## Action item
Restate the full listing precisely as written.

## Task inputs

/-- FABRIC_PORT_STATE_CHANGE: a logical port goes up or down on its link (R440, R444, R445): it comes up only with light. -/
def execFabricPortStateChange (l : Nat) (up : Bool) (s : State) : Res :=
  .next (if !s.lportEnabled l then s
    else if up then
      if s.fabric.laserEn.getD (l / 4) false && (s.lport l).laserOk && !s.portTested (l / 2) then s.portUp l else s
    else s.portDown l)

/-! ### Commands (R425, R426, R446 to R450, R534 to R536) -/

/-- The logical port of a command: within the variant and on a port of the partition's FABRIC_PORT_MASK. -/
def State.lportIdent (s : State) (o : Outst) (l : Nat) : Chk Unit :=
  need (decide (l < 4 * Variant.dies s.variant) && bitAt (s.entry (ioPart o)).fabMask (l / 2)) .resourceAbsent 0x08

/-- The 48 bytes of port settings (R534), every field little-endian (R6): the addresses too are fields of 6 and 16 bytes (log 70). -/
def LPort.applySettings (x : LPort) (b : Bytes) : LPort :=
  { x with set := true, plane := field b 0 1, vlan := if bitAt (field b 1 1) 0 then some (field b 2 2) else none, dscp := field b 4 1 % 64
           mac := field b 6 6, nextHop := field b 12 6, ipv6 := field b 0x20 16 }

/-- FAB_PORT_SET (R425, R426, R534). -/
def execFabPortSet (id : CmdId) (l : Nat) (s : State) : Res :=
  .next (s.startCmd id (.fabPortSet id l) (fun s o => do
    noHold o
    s.lportIdent o l
    needIbuf o 48
    let (s, b) ← s.takeIbuf o 48
    let plane := field b 0 1
    inRange (decide (plane < 32)) 0x20
    need (!(List.range 32).any (fun k => k != l && (s.lport k).set && (s.lport k).plane == plane)) .modeConflict 0
    need (!s.fabric.rings.any (fun r => r.forming.isNone && (s.lport l).set && decide ((s.lport l).plane ∈ r.planeList))) .resourceBusy 0
    okDone (s.updLport l (fun x => x.applySettings b))))

/-- STATE of a logical port (R444). -/
def State.lportState (s : State) (l : Nat) : Nat := if s.lportEnabled l then max 1 (s.lport l).state else 0

/-- Codewords that the FEC of a port has corrected, and could not, since its counters were last read: no row tells them, so they are two free values,
which the counters take in (R444, log entry 48). -/
def State.noteFec (s : State) (l : Nat) : State :=
  let (s, good) := s.freeNat
  let (s, bad) := s.freeNat
  (s.countPort l 4 (good % 2 ^ 32)).countPort l 5 (bad % 2 ^ 32)

/-- The 128 bytes of a FAB_PORT_INFO result (R536). The laser power that no event has told is a free value (log entry 48). -/
def State.portInfo (s : State) (l : Nat) : Bytes :=
  let x := s.lport l
  let laser := match x.laser with
    | some v => codeOf 16 v
    | none => (Config.freeWord s.freeCount).toNat % 2 ^ 16
  leBytes 1 (s.lportState l) ++ leBytes 1 x.plane ++ leBytes 2 laser ++ zeros 4
    ++ (List.range 9).flatMap (fun i => leBytes 8 (x.counters.getD i 0)) ++ zeros 48

/-- FAB_PORT_INFO. -/
def execFabPortInfo (id : CmdId) (l : Nat) (s : State) : Res :=
  .next (s.startCmd id (.fabPortInfo id l) (fun s o => do
    s.lportIdent o l
    needRbuf o 128
    let s := s.noteFec l
    okResult { s with freeCount := s.freeCount + 1 } (s.portInfo l)))

/-- A ring that RING_FORM begins to form (R446, R449). -/
def newRing (h ringId epoch members index planes p : Nat) (id : CmdId) (preds succs : List (Nat × Nat)) : Ring :=
  { handle := h, ringId := ringId, epoch := epoch, members := members, index := index, planes := planes, part := p, forming := some id
    helloPred := [], helloSucc := [], isBroken := false, brokenBy := 0, nextOp := 0, operations := 0, rescales := 0, residueFailures := 0, aborts := 0
    downPred := [], downSucc := [], probing := [], back := [], predAddr := preds, succAddr := succs
    send := (maskList 32 planes).zipIdx.map (fun x => (x.2, SendStripe.fresh x.1))
    recv := (maskList 32 planes).zipIdx.map (fun x => (x.2, RecvStripe.fresh))
    controls := [], seen := [], current := none, doomed := [], earlyStart := none }

/-- The addresses of a neighbour on each plane of a set, from the input buffer (R6, R446). -/
def addrList (planes : List Nat) (b : Bytes) : List (Nat × Nat) := planes.zipIdx.map (fun x => (x.1, field b (16 * x.2) 16))

/-- The rings that are formed on the package (R447). -/
def State.formedRings (s : State) : List Ring := s.fabric.rings.filter (·.forming.isNone)

/-- Whether a ring identifier is formed on the package (R447). -/
def State.ringFormed (s : State) (ringId : Nat) : Bool := s.formedRings.any (fun r => r.ringId = ringId)

/-- What a ring that has heard from both neighbours fails for: other RING_FORMs may have formed their rings meanwhile (R447, R448; log entry 50). -/
def State.formFault (s : State) (r : Ring) : Option (Status × Nat) :=
  if s.ringFormed r.ringId then some (.idInUse, 0)
  else if 16 ≤ s.formedRings.length then some (.resourceExhausted, 0xFFFF)
  else if (alookup r.ringId s.fabric.lastEpoch).all (fun e => lsLt e r.epoch) then none
  else some (.ringMismatch, r.index)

## Written solution
/-- FABRIC_PORT_STATE_CHANGE: a logical port goes up or down on its link (R440, R444, R445): it comes up only with light. -/
def execFabricPortStateChange (l : Nat) (up : Bool) (s : State) : Res :=
  .next (if !s.lportEnabled l then s
    else if up then
      if s.fabric.laserEn.getD (l / 4) false && (s.lport l).laserOk && !s.portTested (l / 2) then s.portUp l else s
    else s.portDown l)

/-! ### Commands (R425, R426, R446 to R450, R534 to R536) -/

/-- The logical port of a command: within the variant and on a port of the partition's FABRIC_PORT_MASK. -/
def State.lportIdent (s : State) (o : Outst) (l : Nat) : Chk Unit :=
  need (decide (l < 4 * Variant.dies s.variant) && bitAt (s.entry (ioPart o)).fabMask (l / 2)) .resourceAbsent 0x08

/-- The 48 bytes of port settings (R534), every field little-endian (R6): the addresses too are fields of 6 and 16 bytes (log 70). -/
def LPort.applySettings (x : LPort) (b : Bytes) : LPort :=
  { x with set := true, plane := field b 0 1, vlan := if bitAt (field b 1 1) 0 then some (field b 2 2) else none, dscp := field b 4 1 % 64
           mac := field b 6 6, nextHop := field b 12 6, ipv6 := field b 0x20 16 }

/-- FAB_PORT_SET (R425, R426, R534). -/
def execFabPortSet (id : CmdId) (l : Nat) (s : State) : Res :=
  .next (s.startCmd id (.fabPortSet id l) (fun s o => do
    noHold o
    s.lportIdent o l
    needIbuf o 48
    let (s, b) ← s.takeIbuf o 48
    let plane := field b 0 1
    inRange (decide (plane < 32)) 0x20
    need (!(List.range 32).any (fun k => k != l && (s.lport k).set && (s.lport k).plane == plane)) .modeConflict 0
    need (!s.fabric.rings.any (fun r => r.forming.isNone && (s.lport l).set && decide ((s.lport l).plane ∈ r.planeList))) .resourceBusy 0
    okDone (s.updLport l (fun x => x.applySettings b))))

/-- STATE of a logical port (R444). -/
def State.lportState (s : State) (l : Nat) : Nat := if s.lportEnabled l then max 1 (s.lport l).state else 0

/-- Codewords that the FEC of a port has corrected, and could not, since its counters were last read: no row tells them, so they are two free values,
which the counters take in (R444, log entry 48). -/
def State.noteFec (s : State) (l : Nat) : State :=
  let (s, good) := s.freeNat
  let (s, bad) := s.freeNat
  (s.countPort l 4 (good % 2 ^ 32)).countPort l 5 (bad % 2 ^ 32)

/-- The 128 bytes of a FAB_PORT_INFO result (R536). The laser power that no event has told is a free value (log entry 48). -/
def State.portInfo (s : State) (l : Nat) : Bytes :=
  let x := s.lport l
  let laser := match x.laser with
    | some v => codeOf 16 v
    | none => (Config.freeWord s.freeCount).toNat % 2 ^ 16
  leBytes 1 (s.lportState l) ++ leBytes 1 x.plane ++ leBytes 2 laser ++ zeros 4
    ++ (List.range 9).flatMap (fun i => leBytes 8 (x.counters.getD i 0)) ++ zeros 48

/-- FAB_PORT_INFO. -/
def execFabPortInfo (id : CmdId) (l : Nat) (s : State) : Res :=
  .next (s.startCmd id (.fabPortInfo id l) (fun s o => do
    s.lportIdent o l
    needRbuf o 128
    let s := s.noteFec l
    okResult { s with freeCount := s.freeCount + 1 } (s.portInfo l)))

/-- A ring that RING_FORM begins to form (R446, R449). -/
def newRing (h ringId epoch members index planes p : Nat) (id : CmdId) (preds succs : List (Nat × Nat)) : Ring :=
  { handle := h, ringId := ringId, epoch := epoch, members := members, index := index, planes := planes, part := p, forming := some id
    helloPred := [], helloSucc := [], isBroken := false, brokenBy := 0, nextOp := 0, operations := 0, rescales := 0, residueFailures := 0, aborts := 0
    downPred := [], downSucc := [], probing := [], back := [], predAddr := preds, succAddr := succs
    send := (maskList 32 planes).zipIdx.map (fun x => (x.2, SendStripe.fresh x.1))
    recv := (maskList 32 planes).zipIdx.map (fun x => (x.2, RecvStripe.fresh))
    controls := [], seen := [], current := none, doomed := [], earlyStart := none }

/-- The addresses of a neighbour on each plane of a set, from the input buffer (R6, R446). -/
def addrList (planes : List Nat) (b : Bytes) : List (Nat × Nat) := planes.zipIdx.map (fun x => (x.1, field b (16 * x.2) 16))

/-- The rings that are formed on the package (R447). -/
def State.formedRings (s : State) : List Ring := s.fabric.rings.filter (·.forming.isNone)

/-- Whether a ring identifier is formed on the package (R447). -/
def State.ringFormed (s : State) (ringId : Nat) : Bool := s.formedRings.any (fun r => r.ringId = ringId)

/-- What a ring that has heard from both neighbours fails for: other RING_FORMs may have formed their rings meanwhile (R447, R448; log entry 50). -/
def State.formFault (s : State) (r : Ring) : Option (Status × Nat) :=
  if s.ringFormed r.ringId then some (.idInUse, 0)
  else if 16 ≤ s.formedRings.length then some (.resourceExhausted, 0xFFFF)
  else if (alookup r.ringId s.fabric.lastEpoch).all (fun e => lsLt e r.epoch) then none
  else some (.ringMismatch, r.index)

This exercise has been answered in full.